Data section START

-- ==== Sys2Proof/Laws/FramesHost.lean ====
section
/-! SUPPORT. What each shared operation can change: host ports, mailboxes, Stencils, plates, impressions and watchdogs.
`X_frame` says that the operation X changes nothing but the parts in its list; it is stated from any earlier state, so that frames
compose by application. -/

namespace Sys2Proof.Machine

theorem State.forAll_frame {α : Type} {L : List Field} {s₀ s : State} {f : α → State → State} {l : List α} (h₀ : Frame L s₀ s) (h : ∀ x s, Frame L s (f x s)) :
    Frame L s₀ (s.forAll l f) := Frame.foldl h₀ fun s x => h x s

theorem State.pushTrace_frame {fs : List Field} {s₀ : State} {s : State} {e : TraceEvt}
    (h : Frame fs s₀ s) (hs : Field.sub [.trace] fs = true) :
    Frame fs s₀ (State.pushTrace s e) := by
  refine Frame.comp h ?_ hs
  clear h hs
  unfold State.pushTrace
  (try dsimp -proj only)
  repeat' (with_reducible first
    | apply Frame.refl | decide | intro _ | split | apply Frame.put_trace)

theorem State.log_frame {fs : List Field} {s₀ : State} {s : State} {type : Nat} {ch : Nat} {info : List Nat}
    (h : Frame fs s₀ s) (hs : Field.sub [.trace] fs = true) :
    Frame fs s₀ (State.log s type ch info) := by
  refine Frame.comp h ?_ hs
  clear h hs
  unfold State.log
  (try dsimp -proj only)
  repeat' (with_reducible first
    | apply Frame.refl | apply State.pushTrace_frame | decide | intro _ | split)

theorem State.flushSummaries_frame {fs : List Field} {s₀ : State} {s : State} (h : Frame fs s₀ s) (hs : Field.sub [.trace] fs = true) :
    Frame fs s₀ (State.flushSummaries s) := by
  refine Frame.comp h ?_ hs
  clear h hs
  unfold State.flushSummaries
  (try dsimp -proj only)
  repeat' (with_reducible first
    | apply Frame.refl | apply State.forAll_frame | apply State.log_frame | decide | intro _ | split
    | apply Frame.put_trace)

theorem State.pass_frame {fs : List Field} {s₀ : State} {s : State} {ns : Nat} (h : Frame fs s₀ s) (hs : Field.sub [.now] fs = true) :
    Frame fs s₀ (State.pass s ns) := by
  refine Frame.comp h ?_ hs
  clear h hs
  unfold State.pass
  (try dsimp -proj only)
  repeat' (with_reducible first
    | apply Frame.refl | decide | intro _ | split | apply Frame.put_now)

theorem State.tick_frame {fs : List Field} {s₀ : State} {s : State} (h : Frame fs s₀ s) (hs : Field.sub [.now, .trace] fs = true) :
    Frame fs s₀ (State.tick s) := by
  refine Frame.comp h ?_ hs
  clear h hs
  unfold State.tick
  (try dsimp -proj only)
  repeat' (with_reducible first
    | apply Frame.refl | apply State.flushSummaries_frame | apply State.pass_frame | decide | intro _ | split)

theorem State.until_frame {fs : List Field} {s₀ : State} {s : State} {t1 : Nat} (h : Frame fs s₀ s) (hs : Field.sub [.now] fs = true) :
    Frame fs s₀ (State.until s t1) := by
  refine Frame.comp h ?_ hs
  clear h hs
  unfold State.until
  (try dsimp -proj only)
  repeat' (with_reducible first
    | apply Frame.refl | decide | intro _ | split | apply Frame.put_now)

theorem State.modPlt_frame {fs : List Field} {s₀ : State} {s : State} {n : Fin 128} {f : PlateSt → PlateSt}
    (h : Frame fs s₀ s) (hs : Field.sub [.plt] fs = true) :
    Frame fs s₀ (State.modPlt s n f) := by
  refine Frame.comp h ?_ hs
  clear h hs
  unfold State.modPlt
  (try dsimp -proj only)
  repeat' (with_reducible first
    | apply Frame.refl | decide | intro _ | split | apply Frame.put_plt)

Data section END

[What you are asked to do]
Nothing in the records above may be left out; repeat them exactly.

[Expected answer]
-- ==== Sys2Proof/Laws/FramesHost.lean ====
section
/-! SUPPORT. What each shared operation can change: host ports, mailboxes, Stencils, plates, impressions and watchdogs.
`X_frame` says that the operation X changes nothing but the parts in its list; it is stated from any earlier state, so that frames
compose by application. -/

namespace Sys2Proof.Machine

theorem State.forAll_frame {α : Type} {L : List Field} {s₀ s : State} {f : α → State → State} {l : List α} (h₀ : Frame L s₀ s) (h : ∀ x s, Frame L s (f x s)) :
    Frame L s₀ (s.forAll l f) := Frame.foldl h₀ fun s x => h x s

theorem State.pushTrace_frame {fs : List Field} {s₀ : State} {s : State} {e : TraceEvt}
    (h : Frame fs s₀ s) (hs : Field.sub [.trace] fs = true) :
    Frame fs s₀ (State.pushTrace s e) := by
  refine Frame.comp h ?_ hs
  clear h hs
  unfold State.pushTrace
  (try dsimp -proj only)
  repeat' (with_reducible first
    | apply Frame.refl | decide | intro _ | split | apply Frame.put_trace)

theorem State.log_frame {fs : List Field} {s₀ : State} {s : State} {type : Nat} {ch : Nat} {info : List Nat}
    (h : Frame fs s₀ s) (hs : Field.sub [.trace] fs = true) :
    Frame fs s₀ (State.log s type ch info) := by
  refine Frame.comp h ?_ hs
  clear h hs
  unfold State.log
  (try dsimp -proj only)
  repeat' (with_reducible first
    | apply Frame.refl | apply State.pushTrace_frame | decide | intro _ | split)

theorem State.flushSummaries_frame {fs : List Field} {s₀ : State} {s : State} (h : Frame fs s₀ s) (hs : Field.sub [.trace] fs = true) :
    Frame fs s₀ (State.flushSummaries s) := by
  refine Frame.comp h ?_ hs
  clear h hs
  unfold State.flushSummaries
  (try dsimp -proj only)
  repeat' (with_reducible first
    | apply Frame.refl | apply State.forAll_frame | apply State.log_frame | decide | intro _ | split
    | apply Frame.put_trace)

theorem State.pass_frame {fs : List Field} {s₀ : State} {s : State} {ns : Nat} (h : Frame fs s₀ s) (hs : Field.sub [.now] fs = true) :
    Frame fs s₀ (State.pass s ns) := by
  refine Frame.comp h ?_ hs
  clear h hs
  unfold State.pass
  (try dsimp -proj only)
  repeat' (with_reducible first
    | apply Frame.refl | decide | intro _ | split | apply Frame.put_now)

theorem State.tick_frame {fs : List Field} {s₀ : State} {s : State} (h : Frame fs s₀ s) (hs : Field.sub [.now, .trace] fs = true) :
    Frame fs s₀ (State.tick s) := by
  refine Frame.comp h ?_ hs
  clear h hs
  unfold State.tick
  (try dsimp -proj only)
  repeat' (with_reducible first
    | apply Frame.refl | apply State.flushSummaries_frame | apply State.pass_frame | decide | intro _ | split)

theorem State.until_frame {fs : List Field} {s₀ : State} {s : State} {t1 : Nat} (h : Frame fs s₀ s) (hs : Field.sub [.now] fs = true) :
    Frame fs s₀ (State.until s t1) := by
  refine Frame.comp h ?_ hs
  clear h hs
  unfold State.until
  (try dsimp -proj only)
  repeat' (with_reducible first
    | apply Frame.refl | decide | intro _ | split | apply Frame.put_now)

theorem State.modPlt_frame {fs : List Field} {s₀ : State} {s : State} {n : Fin 128} {f : PlateSt → PlateSt}
    (h : Frame fs s₀ s) (hs : Field.sub [.plt] fs = true) :
    Frame fs s₀ (State.modPlt s n f) := by
  refine Frame.comp h ?_ hs
  clear h hs
  unfold State.modPlt
  (try dsimp -proj only)
  repeat' (with_reducible first
    | apply Frame.refl | decide | intro _ | split | apply Frame.put_plt)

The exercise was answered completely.